Copying the data in a separate schema in the AcousticBrainz database would make the data access really fast in comparison with mirroring MusicBrainz directly and the present being used web service as we would be able to do joins between the tables and retrieve the data with a single query in the AcousticBrainz database.

Here, I am going to discuss pros and cons of both the methods of MB database access:

Direct connection with MusicBrainz Database

Pros

There are a lot of requests per page to the XML web service, and thus much more load on the service. Directly connecting with MusicBrainz database would result in significant increase in speed.
With the direct connection, we would not require any time to time update as the database will be synchronized.

Cons

As both the databases are separate, in order to use their data it is not possible to directly apply joins between the tables, so we have to do one query against both databases.
Writing different queries to two databases can lead to slower speed comparatively than replicating the database.

Copy relevant information from MusicBrainz database into a separate schema in AcousticBrainz database

Pros

There are a lot of requests per page to the XML web service, and thus much more load on the service. Importing the MusicBrainz database in a separate schema in AcousticBrainz database and thus querying directly from AB database would result in much increase in speed.
If we are able to import MB database into AB database, we can fetch our data with one query and can apply joins between the tables. Example: If we want low-level data for a recording of a release then we can join the lowlevel_json table of AB database with recording, artist_credit and release table of MB database.

Cons

The problem here is that we need to update the local schema of MusicBrainz data in AcousticBrainz whenever MB is updated.
As we are copying some relevant information from MB database, whenever our need or use case changes, then we have to consider copying the data again.

Implementation details

Setup for the direct connection with MusicBrainz database

New Infrastructure is allowing us to easily read data directly from the MusicBrainz database. To run AcousticBrainz in development, we would connect directly with MusicBrainz database, and the existing docker image of MusicBrainz-server can be used. This service has an option to download the database dumps and import the data into the local AcousticBrainz database.

I have started my work on adding a new service, a separate container to AB docker-compose files for development which allows downloading the MB database dumps by establishing a direct connection. I have opened a PR for the same. To run AcousticBrainz in production, we would connect directly to the main MusicBrainz database without having to use an additional docker image.

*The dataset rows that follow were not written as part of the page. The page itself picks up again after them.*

-- ==== Sys2Proof/Kinds.lean ====
section
/-!
DEFINITION. The named alternatives and records that the commands carry as operands: which rail, which command
port, which access path, and the readings that the analogue world and the engine give an event.
-/

namespace Sys2Proof

/-- Field numbers run from 0 to 83 (R2). -/
abbrev FieldNo := Fin 84
/-- Local parcel slots run from 0 to 671 (R3). -/
abbrev SlotNo := Fin 672
/-- Ticket slots run from 0 to 1023 in each field (R149). -/
abbrev TSlotNo := Fin 1024
/-- The twelve parcel rings of a field, 56 slots each (R23). -/
abbrev RingNo := Fin 12
/-- Survey-cycle offset within a tick (R34). -/
abbrev ScOff := Fin 2048
/-- The 87 processors: 0 to 83 fields, 84 H0, 85 H1, 86 H2 (Table 12.1). -/
abbrev ProcNo := Fin 87
/-- The six tie-line ports (R217). -/
abbrev TieNo := Fin 6
/-- Phases of a field: 0 to 15 VCORE, 16 to 19 VSRAM (R174). -/
abbrev PhaseNo := Fin 20
/-- Fault source bits of Table 13.1. -/
abbrev SourceNo := Fin 32
/-- The 256 job power contexts (R137). -/
abbrev CtxNo := Fin 256

/-- The two rails of a field (R174). -/
inductive Rail where
  | core | sram
  deriving DecidableEq, Repr

/-- The three levels of PH_PWM (R174). -/
inductive PwmLevel where
  | high | low | mid
  deriving DecidableEq, Repr

/-- The three command ports (R373). -/
inductive CmdPort where
  | host | bmc | debug
  deriving DecidableEq, Repr

/-- The access paths to the register window, which latch a high half separately (R420). -/
inductive Path where
  | fabric | i3c | proc (p : ProcNo)
  deriving DecidableEq, Repr

/-- Kinds of thermal sensor (R151, Table 7.6 SRC_KIND). -/
inductive SensorKind where
  | parcel | spare | bench
  deriving DecidableEq, Repr

/-- Which SRAM (R321). -/
inductive MemId where
  | hub | field (f : FieldNo)
  deriving DecidableEq, Repr

/-- A page of the register window: hub page `i` or page `i` of field `f` (Table 18.1). -/
inductive PageId where
  | hub (i : Fin 25) | field (f : FieldNo) (i : Fin 16)
  deriving DecidableEq, Repr

/-- Why every SHED phase of a rail is restored (R181). -/
inductive RestoreCause where
  | predicted | committed | fast
  deriving DecidableEq, Repr

/-- Latch-off causes of Table 8.4. -/
inductive LatchCause where
  | ssShort | ssTimeout | runShort | railOv | phaseLoss
  deriving DecidableEq, Repr

/-- Causes of an immediate halt (R258), without the tie line, which has its own command. -/
inductive HaltCause where
  | command | severe | thermal | tie
  deriving DecidableEq, Repr

/-- Why a tie-line port goes DOWN (R219). -/
inductive TieDownCause where
  | alignment | silence | crc | probe
  deriving DecidableEq, Repr

/-- What was lost in a CLOCK_LOSS event (Table 13.1). -/
inductive ClockSource where
  | refclk | surveyPll | enginePll
  deriving DecidableEq, Repr

/-- A host command as captured at its submission (R374, R375). -/
structure Cmd where
  /-- Port the command was submitted on. -/
  port : CmdPort
  /-- Sequence number written to CMD_SUBMIT. -/
  seq : BitVec 16
  /-- OPTIONS, bits [15:8] of descriptor word 0. -/
  opts : Byte
  /-- ARG0 to ARG14. -/
  args : Vector Word 15
  /-- Survey-cycle offset of its execution. -/
  sc : ScOff
  deriving DecidableEq, Repr

/-- Activity of the 16 cores of one parcel in the tick that a mark ends (R47). -/
structure Latched where
  field : FieldNo
  slot : SlotNo
  /-- Events of each core, by counter. -/
  events : Vector (Vector Word 12) 16
  /-- Bit k: core k counts without the limit per cycle, as a faulty counter may. -/
  faulty : BitVec 16
  deriving DecidableEq, Repr

/-- A benchmark conversion latched at a tick mark (R153). -/
structure BenchIn where
  field : FieldNo
  bench : Fin 8
  valid : Bool
  /-- 1/8 °C, two's complement. -/
  raw : BitVec 16
  deriving DecidableEq, Repr

/-- What a tick mark samples from outside: core counters, benchmark sensors, VIN means and board pins. -/
structure TickIn where
  /-- Parcels whose counters are not all zero; every other parcel latches zeros. -/
  latched : List Latched
  /-- Benchmarks converted at this mark; one not listed keeps its reading. -/
  bench : List BenchIn
  /-- Mean VIN of the tick that ends, in mV, per field; a field not listed has no valid mean of that tick. -/
  vin : List (FieldNo × BitVec 16)
  /-- FLOW_OK as sampled (R166). -/
  flowOk : Bool
  /-- PWR_FAIL_N asserted as sampled (R318). -/
  pwrFail : Bool
  /-- Lowest margin that the armed detectors of a parcel read in the tick that ends (R102, R103); of a parcel not listed, no reading
  below 63 but those of its events. -/
  margins : List (FieldNo × SlotNo × BitVec 6) := []
  /-- Stages whose PH_FAULT_N is found high again (R174). -/
  phaseOk : List (FieldNo × PhaseNo) := []
  deriving DecidableEq, Repr

/-- A traverse word of Table 7.1. -/
structure TravWord where
  slot : SlotNo
  spare : Bool
  range : Bool
  t : BitVec 12
  deriving DecidableEq, Repr

/-- The ADC samples whose instants fall inside one tick, as signed codes (R62). -/
structure MeasIn where
  /-- IMON of phases 0 to 19. -/
  imon : Vector (List (BitVec 16)) 20
  /-- TMON of phases 0 to 19, °C. -/
  tmon : Vector Byte 20
  /-- Remote sense of VCORE and VSRAM. -/
  vCore : List (BitVec 16)
  vSram : List (BitVec 16)
  /-- Bit p: two consecutive samples of channel p sat at either end of the range (R64). -/
  ends : BitVec 20
  deriving DecidableEq, Repr

/-- What the analogue side shows at a regulator fault, for the last-fault record (Table 8.6). -/
structure LastFaultIn where
  vin : BitVec 16
  vCore : BitVec 16
  vSram : BitVec 16
  iph : Vector (BitVec 16) 20
  tph : Vector Byte 20
  /-- Bit p: phase in foldback. -/
  foldback : BitVec 20
  /-- Bit p: PH_FAULT_N asserted. -/
  faultPins : BitVec 20
  elapsed : Word
  sc : ScOff
  deriving DecidableEq, Repr

/-- A REQUEST message of the ticket port (Tables 6.1 and 17.5). -/
structure TkRequest where
  task : Word
  field : BitVec 7
  first : BitVec 10
  countM1 : BitVec 4
  cls : BitVec 3
  crit : Bool
  prio : BitVec 3
  prior : BitVec 24
  deriving DecidableEq, Repr

/-- What TICKET_REQUEST presents: a REQUEST, or a message of TK_IN_TYPE 3, which is none (Table 17.4). -/
inductive TkMessage where
  | request (m : TkRequest)
  | typeThree (data : BitVec 84)
  deriving DecidableEq, Repr

/-- Wafer time and survey-cycle offset as a tie-line frame carries them (R218). -/
structure TieTime where
  tick : BitVec 48
  off : BitVec 16
  deriving DecidableEq, Repr

/-- What one item of a self-test measured, by its code of Table 14.3 (1 to 6) and index. Items 0x1 and 0x2: `a` the mean of four
readings; 0x3: `a` the reading, in 1/8 °C. 0x4: `a` how far the move of the margin is from the expected one in mV, `b` the refitted trim.
0x5: `a` and `b` the conversions of the 0.30 V and 0.90 V references in mV. 0x6: `a` the measured current in mA. -/
structure BistItem where
  code : Fin 7
  index : BitVec 12
  a : BitVec 16
  b : BitVec 16
  deriving DecidableEq, Repr

/-- What a self-test measured in a field; an item not listed measures what it should (R342 to R344). -/
structure BistIn where
  items : List BistItem
  deriving DecidableEq, Repr

/-- A watchdog's look at its kernel: the tick of the kernel's last kick, and the offset in the tick (R270). -/
structure WatchIn where
  kick : BitVec 48
  sc : ScOff
  deriving DecidableEq, Repr

/-- What an alias write carries beside its place: the bits, the compartment that writes and the offset in the tick. -/
structure AliasIn where
  v : Word
  comp : Byte
  sc : ScOff
  deriving DecidableEq, Repr

/-- The end of a march: the memory, and the rows of it whose spare's fuse does not read back. -/
structure MarchEnd where
  m : MemId
  unread : List (Fin 64 × Fin 512)
  deriving DecidableEq, Repr

/-- A LIFECYCLE_ADVANCE: the command, and the FLAGS items of which a fuse does not read back. -/
structure AdvanceIn where
  c : Cmd
  unread : BitVec 4
  deriving DecidableEq, Repr

/-- What the flash part answers at BOOT: its SFDP (R306). -/
structure BootIn where
  /-- The flash answers. -/
  present : Bool
  /-- It has 4 KB sector and 64 KB block erase, and program and erase suspend. -/
  erases : Bool
  suspends : Bool
  flashId : BitVec 24
  /-- 256-byte page program time and suspend latency, µs, and erase cycles per block. -/
  tppMax : BitVec 16
  suspendUs : BitVec 16
  endurance : Word
  deriving DecidableEq, Repr

end Sys2Proof
end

After building the MusicBrainz database development environment in AB, the next step would be fetching the data from the database. I have used mbdata.models to write queries for accessing the data to get SQLAlchemy models mapped to MusicBrainz database tables. I have worked on Recording entity which fetches recording information using mbdata also in this PR.

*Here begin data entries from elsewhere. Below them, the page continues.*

/-! ### F_TICKET: Table 6.10, R150 -/

def F_TICKET.FORCE_FIXED : Fld := ⟨0x4A, 0x040, 2, 1, .rw, 0⟩
def F_TICKET.CRIT_FREE : Fld := ⟨0x4A, 0x040, 1, 1, .rw, 1⟩
def F_TICKET.POOL_MAX : Fld := ⟨0x4A, 0x044, 16, 16, .rw, 256⟩
def F_TICKET.CHARGE_MAX : Fld := ⟨0x4A, 0x044, 0, 16, .rw, 64⟩
def F_TICKET.AGE_LIMIT : Fld := ⟨0x4A, 0x048, 16, 16, .rw, 512⟩
def F_TICKET.FIXED_REFILL : Fld := ⟨0x4A, 0x048, 0, 16, .rw, 8⟩
def F_TICKET.START_TIMEOUT : Fld := ⟨0x4A, 0x04C, 16, 16, .rw, 256⟩
def F_TICKET.REPRESENT_MAX : Fld := ⟨0x4A, 0x04C, 0, 7, .rw, 64⟩
def F_TICKET.FIXED_ON : Fld := ⟨0x4A, 0x060, 7, 1, .ro, 0⟩
def F_TICKET.FIX_PLUMB : Fld := ⟨0x4A, 0x060, 6, 1, .ro, 0⟩
def F_TICKET.FIX_SAFE : Fld := ⟨0x4A, 0x060, 5, 1, .ro, 0⟩
def F_TICKET.FIX_HOLD : Fld := ⟨0x4A, 0x060, 4, 1, .ro, 0⟩
def F_TICKET.HANG : Fld := ⟨0x4A, 0x060, 3, 1, .ro, 0⟩
def F_TICKET.HELD_QUIESCE : Fld := ⟨0x4A, 0x060, 2, 1, .ro, 0⟩
def F_TICKET.HELD_FLOOR : Fld := ⟨0x4A, 0x060, 1, 1, .ro, 0⟩
def F_TICKET.MARKED_OUT : Fld := ⟨0x4A, 0x060, 0, 1, .ro, 0⟩
def F_TICKET.WAITING : Fld := ⟨0x4A, 0x064, 16, 16, .ro, 0⟩
def F_TICKET.IN_USE : Fld := ⟨0x4A, 0x064, 0, 16, .ro, 0⟩
def F_TICKET.GRANTED : Fld := ⟨0x4A, 0x068, 16, 16, .ro, 0⟩
def F_TICKET.RUNNING : Fld := ⟨0x4A, 0x068, 0, 16, .ro, 0⟩
def F_TICKET.HANG_AGE : Fld := ⟨0x4A, 0x06C, 0, 32, .ro, 0⟩
def F_TICKET.REQUESTS : Fld := ⟨0x4A, 0x070, 0, 32, .ro, 0⟩
def F_TICKET.GRANT_FAST : Fld := ⟨0x4A, 0x074, 0, 32, .ro, 0⟩
def F_TICKET.GRANT_LATER : Fld := ⟨0x4A, 0x078, 0, 32, .ro, 0⟩
def F_TICKET.AGED : Fld := ⟨0x4A, 0x07C, 0, 32, .ro, 0⟩
def F_TICKET.PROTO_ERR : Fld := ⟨0x4A, 0x080, 0, 32, .ro, 0⟩
def F_TICKET.CANCELLED : Fld := ⟨0x4A, 0x084, 0, 32, .ro, 0⟩
def F_TICKET.RETIRED : Fld := ⟨0x4A, 0x088, 0, 32, .ro, 0⟩
def F_TICKET.ABORTED : Fld := ⟨0x4A, 0x08C, 0, 32, .ro, 0⟩
def F_TICKET.FIELD_CREDIT : Fld := ⟨0x4A, 0x090, 0, 32, .ro, 0⟩
def F_TICKET.RET_COUNT (c : Nat) : Fld := ⟨0x4A, 0x0A0 + 0x10 * (c - 1), 0, 32, .ro, 0⟩
def F_TICKET.PRIOR_SUM (c : Nat) : Fld := ⟨0x4A, 0x0A4 + 0x10 * (c - 1), 0, 32, .ro, 0⟩
def F_TICKET.ACTUAL_SUM (c : Nat) : Fld := ⟨0x4A, 0x0A8 + 0x10 * (c - 1), 0, 32, .ro, 0⟩
def F_TICKET.ERR_SUM (c : Nat) : Fld := ⟨0x4A, 0x0AC + 0x10 * (c - 1), 0, 32, .ro, 0⟩
def F_TICKET.QUEUE_ORDER (k : Nat) : Fld := ⟨0x4A, 0x0F0 + 4 * k, 0, 32, .ro, 0⟩
def F_TICKET.PARCEL_SEL : Fld := ⟨0x4A, 0x118, 0, 10, .rwl, 0⟩
def F_TICKET.POOL : Fld := ⟨0x4A, 0x11C, 16, 16, .ro, 0⟩
def F_TICKET.IN_FORCE : Fld := ⟨0x4A, 0x11C, 0, 3, .ro, 0⟩

/-- Every field of the body of F_TICKET. -/
def F_TICKET.flds : List Fld :=
  [F_TICKET.FORCE_FIXED, F_TICKET.CRIT_FREE, F_TICKET.POOL_MAX, F_TICKET.CHARGE_MAX, F_TICKET.AGE_LIMIT, F_TICKET.FIXED_REFILL, F_TICKET.START_TIMEOUT, F_TICKET.REPRESENT_MAX, F_TICKET.FIXED_ON, F_TICKET.FIX_PLUMB, F_TICKET.FIX_SAFE, F_TICKET.FIX_HOLD] ++
  [F_TICKET.HANG, F_TICKET.HELD_QUIESCE, F_TICKET.HELD_FLOOR, F_TICKET.MARKED_OUT, F_TICKET.WAITING, F_TICKET.IN_USE, F_TICKET.GRANTED, F_TICKET.RUNNING, F_TICKET.HANG_AGE, F_TICKET.REQUESTS, F_TICKET.GRANT_FAST, F_TICKET.GRANT_LATER] ++
  [F_TICKET.AGED, F_TICKET.PROTO_ERR, F_TICKET.CANCELLED, F_TICKET.RETIRED, F_TICKET.ABORTED, F_TICKET.FIELD_CREDIT] ++
  (List.range 5).map (fun j => F_TICKET.RET_COUNT (j + 1)) ++
  (List.range 5).map (fun j => F_TICKET.PRIOR_SUM (j + 1)) ++
  (List.range 5).map (fun j => F_TICKET.ACTUAL_SUM (j + 1)) ++
  (List.range 5).map (fun j => F_TICKET.ERR_SUM (j + 1)) ++
  (List.range 10).map (fun j => F_TICKET.QUEUE_ORDER j) ++
  [F_TICKET.PARCEL_SEL, F_TICKET.POOL, F_TICKET.IN_FORCE]

/-! ### F_TRACE: Table 11.6, R263 -/

def F_TRACE.GROUP_EN : Fld := ⟨0x4B, 0x040, 16, 16, .rw, 1919⟩
def F_TRACE.TRIG_SEND : Fld := ⟨0x4B, 0x040, 5, 1, .rw, 0⟩
def F_TRACE.TRIG_FOLLOW : Fld := ⟨0x4B, 0x040, 4, 1, .rw, 1⟩
def F_TRACE.CAPTURE : Fld := ⟨0x4B, 0x040, 2, 1, .rw, 0⟩
def F_TRACE.POLICY : Fld := ⟨0x4B, 0x040, 0, 2, .rw, 0⟩
def F_TRACE.TRIG_CODE : Fld := ⟨0x4B, 0x044, 24, 8, .rw, 0⟩
def F_TRACE.TRIG_MASK : Fld := ⟨0x4B, 0x044, 16, 8, .rw, 0⟩
def F_TRACE.TRIG_SLOT : Fld := ⟨0x4B, 0x044, 0, 10, .rw, 1023⟩
def F_TRACE.STATE : Fld := ⟨0x4B, 0x060, 0, 2, .ro, 0⟩
def F_TRACE.FILL : Fld := ⟨0x4B, 0x064, 16, 16, .ro, 0⟩
def F_TRACE.HIGH_WATER : Fld := ⟨0x4B, 0x064, 0, 16, .ro, 0⟩
def F_TRACE.WR_INDEX : Fld := ⟨0x4B, 0x068, 16, 11, .ro, 0⟩
def F_TRACE.RD_INDEX : Fld := ⟨0x4B, 0x068, 0, 11, .ro, 0⟩
def F_TRACE.WRITTEN : Fld := ⟨0x4B, 0x06C, 0, 32, .ro, 0⟩
def F_TRACE.LOST : Fld := ⟨0x4B, 0x070, 0, 32, .ro, 0⟩
def F_TRACE.STALE : Fld := ⟨0x4B, 0x074, 0, 32, .ro, 0⟩
def F_TRACE.MERGED : Fld := ⟨0x4B, 0x078, 0, 32, .ro, 0⟩
def F_TRACE.TRIG_TICK : Fld := ⟨0x4B, 0x07C, 0, 32, .ro, 0⟩
def F_TRACE.POST_LEFT : Fld := ⟨0x4B, 0x080, 0, 10, .ro, 0⟩
def F_TRACE.ACK_EC : Fld := ⟨0x4B, 0x084, 16, 16, .ro, 0⟩
def F_TRACE.ARRIVE_EC : Fld := ⟨0x4B, 0x084, 0, 16, .ro, 0⟩
def F_TRACE.ARRIVE_TICK : Fld := ⟨0x4B, 0x088, 0, 32, .ro, 0⟩
def F_TRACE.RESUME_LATE : Fld := ⟨0x4B, 0x08C, 0, 32, .ro, 0⟩
def F_TRACE.FW_DATA : Fld := ⟨0x4B, 0x090, 0, 32, .rwl, 0⟩
def F_TRACE.FW_POINT : Fld := ⟨0x4B, 0x094, 0, 32, .wo, 0⟩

As quite similar work is being done in CritiqueBrainz, as suggested by my mentor I would write the code accordingly and move the existing code in CB to our cross-project python library - brainzutils and use the code in AB and thus other MetaBrainz projects can also use it easily.

Structure

└── acousticbrainz-server
    └── webserver
        └── external
            └── musicbrainz_db_direct
                ├── __init__.py
                ├── exceptions.py
                ├── artist.py
                ├── includes.py
                ├── recording.py
                ├── release.py
                ├── recording_gid_redirect.py
                ├── track.py
                ├── entities.py
                ├── tests       # testing functions here
                │   ├── __init__.py
                │   ├── artist_test.py
                │   ├── recording_test.py
                │   ├── release_test.py
                │   ├── recording_gid_redirect_test.py
                │   ├── track_test.py
                └── utils.py

I am describing the functions and details of each file below.

The musicbrainz_db_direct module would contain following functions initially:

__init__.py
    This file contains functions like init_db engine to use   SQLAlchemy for querying the musicbrainz database. Also it contain   musicbrainz_session() function.
    -  session()
    -  initialize_db()

musicbrainz_db_direct.exceptions
    -  class MBDatabaseException(Exception)
    -  class DataNotFoundException(MBDatabaseException)

musicbrainz_db_direct.artist
    -  fetch artist with artist_credit and artist_credit_name
    -  get_artist_by_id(mbid)
    -  to_dict_artists()

musicbrainz_db_direct.recording
    -  get information related to recording such as recording gid and         recording name and call other functions to get details for recording page and returns the dictionary
    -  get_recording()
    -  to_dict_recordings()

musicbrainz_db_direct.includes
    -  contains the list of entity types related to any entity and checks if includes specified for an entity are valid includes
    -  check_includes()

musicbrainz_db_direct.release
    -  get release gid and name by id
    -  get_release()
    -  to_dict_release()

musicbrainz_db_direct.recording_gid_redirect
    -  checks if recording is present in the redirect table
    -  get_redirect_model_gid()

musicbrainz_db_direct.track
    -  get track_number, track_position and track_length
    -  get_track_by_id()

musicbrainz_db_direct.utils
    -  return unknown entities (if not present in MB)
    -  return entities that have multiple MBIDs with their actual mbid for mbid redirect

The main type of MusicBrainz data that we show in AcousticBrainz is about recordings. Although AB also uses MB data in other places where we could use the method of direct access. For artist filtering (in the dataset training part of AB), we get artist information which fetches the data present in low level table (data put by the submission client). Ideally we should use MusicBrainz data to fetch the results from. In the dataset editor, we send an ajax query from the client to get metadata for each recording in the class. Also, when we add any recording to a class, it uses MB data to fetch recording information along. AB presently uses musicbrainz ngs to get the recording information for the web page. I would change the current work by implementing the direct access method using mbdata.models to retrieve the recording information.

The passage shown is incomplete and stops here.